Potential anti-inflammatory effect of LQFM-021 in carrageenan-induced inflammation: The role of nitric oxide

2017; Elsevier BV; Volume: 69; Linguagem: Inglês

10.1016/j.niox.2017.04.006

1089-8611

Iziara Ferreira Florentino, Daiany Priscilla Bueno da Silva, Dayane M. Silva, Carina Sofia Cardoso, André Moreira, Clayton Luiz Borges, Célia Maria de Almeida Soares, Pablinny Moreira Galdino, Luciano M. Lião, Paulo César Ghedini, Ricardo Menegatti, Élson Alves Costa,

Inflammatory mediators and NSAID effects

The pyrazole compound LQFM-021 exhibits vasorelaxant, antinociceptive and anti-inflammatory activities. Furthermore, it has low toxicity, indicating that this compound may be considered to be a good prototype for the development of new analgesic/anti-inflammatory drugs. Therefore, the aim of this study was to investigate the potential anti-inflammatory activity of LQFM-021 using a model of carrageenan-induced inflammation as well as the mechanism of action and role of nitric oxide in this effect. Acute treatments with LQFM-021 (30 and 60 mg/kg p.o.) reduced paw edema formation dose-dependently 2 h after carrageenan injection.

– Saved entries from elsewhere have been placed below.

-- ==== Sys2Proof/Machine/Firmware.lean ====
section
/-! DEFINITION. The boot flash and firmware: directory and slots (R426, R427), endorsement and rollback (R428, R429), staging and
its broadcast over a collection (R436 to R438, R448, R487). -/

namespace Sys2Proof.Machine

/-! ### The boot flash (R426) -/

/-- Bytes of the boot flash. -/
def Dev.bootRead (d : Dev) (off n : Nat) : List Byte := memRead d.bootFlash off n

/-- The CRC-64/NVME of bytes with the standard init (R388). -/
def crc64 (b : List Byte) : Nat :=
  match crcPoly 0x02 with
  | some p => crcOf p p.init b
  | none => 0

/-- Whether a directory passes its check. -/
def bootDirOk (b : List Byte) : Bool := slice b 0 8 == ascii "GLBOOTDR" && fieldAt b 56 8 == crc64 (b.take 56)

/-- The directory: the one at 0, or the copy where that fails. -/
def Dev.bootDir (d : Dev) : Option (List Byte) :=
  if bootDirOk (d.bootRead 0 64) then some (d.bootRead 0 64)
  else if bootDirOk (d.bootRead 0x1000 64) then some (d.bootRead 0x1000 64)
  else none

/-- The structure image that the directory names: as many bytes as its header says (R63, R439). -/
def Dev.bootImage (d : Dev) : Option (List Byte) :=
  d.bootDir.bind fun dir =>
    let o := fieldAt dir 24 8
    if o = 0 then none else some (d.bootRead o (max 64 (min (fieldAt (d.bootRead o 64) 16 4) (2 ^ 20 + 1))))

/-! ### Firmware images (R427) -/

/-- The greatest body of a firmware image. -/
def maxBody : Nat := 8 * 2 ^ 20

/-- The checks of R427 in order; the codes are those of R54. -/
def fwCheck (fs : Fuses) (b : List Byte) : Option Nat :=
  let f (o n : Nat) : Nat := fieldAt b o n
  let n := f 12 4
  let sig := 256 + n
  if b.length < 256 then some 2
  else if slice b 0 8 != ascii "GLFIRMWR" || f 8 2 != 1 || f 10 2 != 0 || decide (64 < f 24 4) || decide (8 ≤ f 28 4) || !zeros b 96 256 then some 1
  else if n % 64 ≠ 0 ∨ maxBody < n ∨ b.length < sig + sigLen then some 2
  else if !sigForm b sig || f (sig + 4) 1 != 1 then some 1
  else if sha3_512 (slice b 256 n) != slice b 32 64 || sha3_512 (b.take sig) != slice b (sig + 8) 64 then some 3
  else if sha3_512 (slice b (sig + 72) 2592) != fs.vendorHash then some 4
  else if !signatureOk b sig then some 5
  else if f 24 4 < fs.rollback then some 6
  else if fs.marked = 0 ∨ !bit (f 28 4) (fs.marked - 1) then some 7
  else none

/-- The image that a slot of the directory holds, as long as its header says. -/
def Dev.slotImage (d : Dev) (dir : List Byte) (slot : Nat) : List Byte :=
  let o := fieldAt dir (8 + 8 * slot) 8
  if o % 4096 ≠ 0 then [] else d.bootRead o (256 + min (fieldAt (d.bootRead o 256) 12 4) maxBody + sigLen)

/-- The preferred slot of a directory. -/
def preferredSlot (dir : List Byte) : Nat := if fieldAt dir 40 1 = 1 then 1 else 0

/-- The slot and image that the ROM runs: the preferred one, else the other, each under every check of R427. -/
def Dev.pickFirmware (d : Dev) : Option (Nat × List Byte) :=
  d.bootDir.bind fun dir =>
    [preferredSlot dir, 1 - preferredSlot dir].findSome? fun s =>
      let b := d.slotImage dir s
      if (fwCheck d.fuses b).isNone then some (s, b) else none

/-! ### ACC_CTRL (R428, R429, R447) -/

/-- RESULT of ACC_CTRL. -/
def Dev.accResult (d : Dev) (code : Nat) : Dev := d.setField 0x1008 15 8 code

/-- ROLLBACK_COMMIT (R428): in AVAILABLE_FULL, to a running level above the counter. -/
def Dev.rollbackCommit (d : Dev) : Dev :=
  if d.acc.state != .availableFull then d.accResult 2
  else if d.fw.rollback ≤ d.fuses.rollback then d.accResult 5
  else { d with fuses := { d.fuses with rollback := d.fw.rollback } }.accResult 1

/-- Whether an endorsement record passes (R429): its form, this device's identity, the vendor's signature. -/
def endorsementOk (fs : Fuses) (b : List Byte) : Bool :=
  slice b 0 8 == ascii "GLENDORS" && slice b 8 64 == sha3_512 Config.identityKey && zeros b 2664 2688 && sigForm b 2688 &&
    fieldAt b 2692 1 == 1 && sha3_512 (b.take 2688) == slice b 2696 64 && sha3_512 (slice b 2760 2592) == fs.vendorHash && signatureOk b 2688

/-- The endorsement record of the boot flash. -/
def Dev.endorsement (d : Dev) : Option (List Byte) :=
  d.bootDir.bind fun dir =>
    let o := fieldAt dir 32 8
    let b := d.bootRead o (2688 + sigLen)
    if o = 0 ∨ !endorsementOk d.fuses b then none else some b

/-- ENDORSE (R429): in AVAILABLE_FULL, the owner key's hash is fused, once. -/
def Dev.endorse (d : Dev) : Dev :=
  if d.acc.state != .availableFull then d.accResult 2
  else
    match d.endorsement with
    | none => d.accResult 3
    | some b =>
      if d.fuses.ownerHash.isSome then d.accResult 4
      else { d with fuses := { d.fuses with ownerHash := some (sha3_512 (slice b 72 2592)) } }.accResult 1

/-- A write to ACC_CTRL (R447): VALIDITY_H outside 0–168 discards it. -/
def Dev.accCtrl (d : Dev) (w : RegWrite) : Dev :=
  if 168 < bits (d.after w).toNat 47 32 then d.setField 0x1008 63 63 1
  else
    let d := d.plainWrite w
    let d := if w.sets 0 then d.rollbackCommit else d
    if w.sets 1 then d.endorse else d

/-- ENDORSE: an ACC_CTRL write with ENDORSE set. -/
def devEndorse (w : RegWrite) (d : Dev) : Dev := onRegister (.endorse w) w (fun _ => w.reg == 0x1008 && w.sets 1) (fun d => d.accCtrl w) d

/-- Execute ENDORSE. -/
def execEndorse (w : RegWrite) (s : State) : Host.Outcome State Fault Refusal := whenLive (devEndorse w) s

/-- ROLLBACK_COMMIT: an ACC_CTRL write with ROLLBACK_COMMIT set. -/
def devRollbackCommit (w : RegWrite) (d : Dev) : Dev :=
  onRegister (.rollbackCommit w) w (fun _ => w.reg == 0x1008 && w.sets 0) (fun d => d.accCtrl w) d

/-- Execute ROLLBACK_COMMIT. -/
def execRollbackCommit (w : RegWrite) (s : State) : Host.Outcome State Fault Refusal := whenLive (devRollbackCommit w) s

/-! ### Staging (R436 to R438, R448) -/

/-- The chunk index of an end marker and of a repair request (R436). -/
def endMarker : Nat := 0xFFFF_FFFF

/-- See `endMarker`. -/
def repairRequest : Nat := 0xFFFF_FFFE

/-- Change what is known of the firmware. -/
def Dev.modFw (d : Dev) (f : Firmware → Firmware) : Dev := { d with fw := f d.fw }

/-- The check of a chunk (R436): CRC-64/NVME with address and image tag folded in. -/
def chunkCheck (hdr data : List Byte) (tag : W32) (index : Nat) : Nat :=
  match crcPoly 0x02 with
  | some p => crcOf p (foldedSeed p (index * 4096) tag.toNat) (hdr ++ data)
  | none => 0

/-- Bytes 0 to 23 of a chunk's header. -/
def chunkHeader (tag : W32) (index count n : Nat) : List Byte :=
  ascii "GLFW" ++ natLe tag.toNat 4 ++ natLe index 4 ++ natLe count 4 ++ natLe n 4 ++ List.replicate 4 0

/-- One FW message (R364, R436) to an FID. -/
def Dev.sendFw (d : Dev) (fid : Nat) (index : Nat) (data : List Byte) : Dev :=
  let h := chunkHeader d.fw.tag index d.fw.count data.length
  d.sendFab 0x12 fid 0xFFFF 0 0 0 0 0 (h ++ natLe (chunkCheck h data d.fw.tag index) 8 ++ data) none

/-- FW_STATUS after staging has ended (R448): a code for the source's verification, DONE. -/
def Dev.endStaging (d : Dev) : Dev := (d.setField 0x1020 0 0 1).modFw fun f => { f with phase := 0, chunks := [], count := 0, rounds := 0, source := false }

/-- This member's bit of FAILED, and staging ends here (R437, R438). -/
def Dev.fwFailed (d : Dev) : Dev := (d.setField 0x1020 (48 + d.coll.geoId) (48 + d.coll.geoId) 1).endStaging

/-- A GO in FW_CTRL (R438, R448, R499): refused while staging runs; a bad length or address, a failed fetch, and a GO over the
Docent bus, end at once with SOURCE_FAULT or BAD_LENGTH; a verified image goes to every live member. `ok` and `image` are the
fetch's answer (log 3). -/
def Dev.fwCtrl (d : Dev) (w : RegWrite) (ok : Bool) (image : List Byte) : Dev :=
  if !w.sets 0 then d.plainWrite w
  else if d.fw.phase != 0 then d.setField 0x1020 1 1 1
  else
    let d := d.plainWrite w
    let n := d.field 0x1010 39 16
    let d := d.setField 0x1020 63 32 0
    let stop (d : Dev) (c : Nat) : Dev := (d.setField 0x1020 23 16 c).endStaging
    match w.src with
    | .docent => stop d 0x0F
    | .bar port _ =>
      if n = 0 ∨ 131190 < n then stop d 0x02
      else if (d.reg 0x1018).toNat % 64 ≠ 0 then stop d 0x0F
      else
        let d := d.toPort port 256 true 0 none (.fetch port (d.reg 0x1018).toNat (64 * n))
        if !ok then stop d 0x0F
        else
          let b := image.take (64 * n)
          match fwCheck d.fuses b with
          | some c => stop d c
          | none =>
            let b := b.take (256 + fieldAt b 12 4 + sigLen)
            let cs := (chunks 4096 b).zipIdx.map fun e => (e.2, e.1)
            let d := (d.setField 0x1020 23 16 0).modFw fun f =>
              { f with tag := BitVec.ofNat 32 (fieldAt b 32 4), count := cs.length, chunks := cs, rounds := 0, source := true, phase := 1 }
            let d := d.others.foldl (fun d m => (cs.foldl (fun (d : Dev) (c : Nat × List Byte) => d.sendFw (d.fidOf m) c.1 c.2) d).sendFw (d.fidOf m) endMarker []) d
            d.modFw fun f => { f with phase := if d.others.isEmpty then 3 else 2 }

/-- FW_STAGE_GO: an FW_CTRL write with GO. -/
def devFwStageGo (w : RegWrite) (ok : Bool) (image : List Byte) (d : Dev) : Dev :=
  onRegister (.fwStageGo w ok image) w (fun _ => w.reg == 0x1010 && w.sets 0) (fun d => d.fwCtrl w ok image) d

/-- Execute FW_STAGE_GO. -/
def execFwStageGo (w : RegWrite) (ok : Bool) (image : List Byte) (s : State) : Host.Outcome State Fault Refusal :=
  whenLive (devFwStageGo w ok image) s

/-- The chunks still missing. -/
def Dev.missingChunks (d : Dev) : List Nat := (List.range d.fw.count).filter fun i => !d.fw.chunks.any (·.1 == i)

/-- The image of the chunks held. -/
def Dev.assembled (d : Dev) : List Byte := (List.range d.fw.count).flatMap fun i => ((d.fw.chunks.find? (·.1 == i)).map (·.2)).getD []

/-- Every chunk is here (R437): the body's digest decides whether the slot is written. -/
def Dev.fwComplete (d : Dev) : Dev :=
  let b := d.assembled
  if sha3_512 (slice b 256 (fieldAt b 12 4)) == slice b 32 64 then d.modFw fun f => { f with phase := 3 } else d.fwFailed

/-- FW (R436, R437): a chunk whose check fails is discarded. The source answers a repair request with the chunks it names and an
end marker; a receiver keeps a chunk, and with the last one it checks the image. -/
def devFw (c : FwChunk) (d : Dev) : Dev :=
  let h := chunkHeader c.tag c.index.toNat c.count c.data.length
  if c.check.toNat != chunkCheck h c.data c.tag c.index.toNat || decide (4096 < c.data.length) then d
  else if d.fw.source then
    if c.index.toNat == repairRequest && c.tag == d.fw.tag then
      let want := ((List.range (c.data.length / 4)).map fun i => fieldAt c.data (4 * i) 4)
      let d := want.foldl (fun d i => match d.fw.chunks.find? (·.1 == i) with | some x => d.sendFw c.sender i x.2 | none => d) d
      d.sendFw c.sender endMarker []
    else d
  else if c.index.toNat == repairRequest || d.fw.phase == 3 then d
  else
    let d := if d.fw.tag == c.tag && d.fw.phase != 0 then d
      else (d.setField 0x1020 63 32 0).modFw fun f => { f with tag := c.tag, count := c.count, chunks := [], rounds := 0, src := c.sender, phase := 1 }
    if c.index.toNat == endMarker then d.modFw fun f => { f with phase := 2 }
    else if c.count ≤ c.index.toNat then d
    else
      let d := d.modFw fun f => { f with chunks := insertBy Prod.fst (c.index.toNat, c.data) f.chunks }
      if d.missingChunks.isEmpty && d.fw.phase == 2 then d.fwComplete else d

/-- Execute FW. -/
def execFw (c : FwChunk) (s : State) : Host.Outcome State Fault Refusal := whenLive (devFw c) s

/-- FW_REPAIR_TIMER (R437): 200 µs(L) after an end marker a receiver asks for what it lacks, at most three times; the source goes
on to its own slot after the third round. -/
def devFwRepairTimer (t : Nat) (d : Dev) : Dev :=
  let d := d.atTime t
  if d.fw.phase != 2 then d
  else if d.fw.source then
    if 3 ≤ d.fw.rounds + 1 then d.modFw fun f => { f with phase := 3 } else d.modFw fun f => { f with rounds := f.rounds + 1 }
  else if d.missingChunks.isEmpty then d.fwComplete
  else if 3 ≤ d.fw.rounds then d.fwFailed
  else (d.sendFw d.fw.src repairRequest ((d.missingChunks.take 1024).flatMap fun i => natLe i 4)).modFw fun f => { f with rounds := f.rounds + 1, phase := 1 }

/-- Execute FW_REPAIR_TIMER. -/
def execFwRepairTimer (t : Nat) (s : State) : Host.Outcome State Fault Refusal := whenLive (devFwRepairTimer t) s

/-- A directory that prefers a slot, with its check. -/
def preferSlot (dir : List Byte) (slot : Nat) : List Byte :=
  let b := dir.take 40 ++ natLe slot 1 ++ slice dir 41 15
  b ++ natLe (crc64 b) 8

/-- FW_SLOT_WRITE_DONE (R438, R487): the slot that is not running holds the image, then the directory copy and the directory prefer
it; a slot that fails its reading back leaves the directory as it is, and the member's bit shows it. -/
def devFwSlotWriteDone (ok : Bool) (d : Dev) : Dev :=
  if d.fw.phase != 3 then d
  else
    match d.bootDir with
    | none => d.fwFailed
    | some dir =>
      if !ok then d.fwFailed
      else
        let slot := 1 - d.fw.runningSlot
        let b := preferSlot dir slot
        let m := memWrite (memWrite (memWrite d.bootFlash (fieldAt dir (8 + 8 * slot) 8) d.assembled) 0x1000 b) 0 b
        let d := ({ d with bootFlash := m }.modFw fun f => { f with preferred := slot }).setField 0x1020 (32 + d.coll.geoId) (32 + d.coll.geoId) 1
        d.endStaging

/-- Execute FW_SLOT_WRITE_DONE. -/
def execFwSlotWriteDone (ok : Bool) (s : State) : Host.Outcome State Fault Refusal := whenLive (devFwSlotWriteDone ok) s

end Sys2Proof.Machine
end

In the carrageenan-induced pleurisy test, LQFM-021 (30 mg/kg p.o.) reduced the leukocyte (polymorphonuclear) count in the pleural cavity, as well as decreased protein extravasation and myeloperoxidase activity. This dose of LQFM-021 increased the NO (nitrite/nitrate) and IL-4 levels and decreased the TNF-α and IL-1β levels in the pleural cavity. Moreover, pre-treatment with L-NAME reversed the effect of LQFM-021 on NO, leukocyte migration, and the TNF-α and IL-1β levels. Additionally, we observed that LQFM-021 showed weak inhibitory activity on cyclooxygenases, but reduced the PGE2 levels in the pleural cavity. Immunoblot analyses showed that LQFM-021 promoted a decrease in COX-2 levels and increase in iNOS levels. In conclusion, we demonstrated that LQFM-021 has marked anti-inflammatory activity by reducing polymorphonuclear recruitment, which is associated with the inhibition of the production of inflammatory cytokines and eicosanoids. In addition, we found that the synthase/release of nitric oxide promoted by LQFM-021 is essential for the anti-inflammatory effect observed.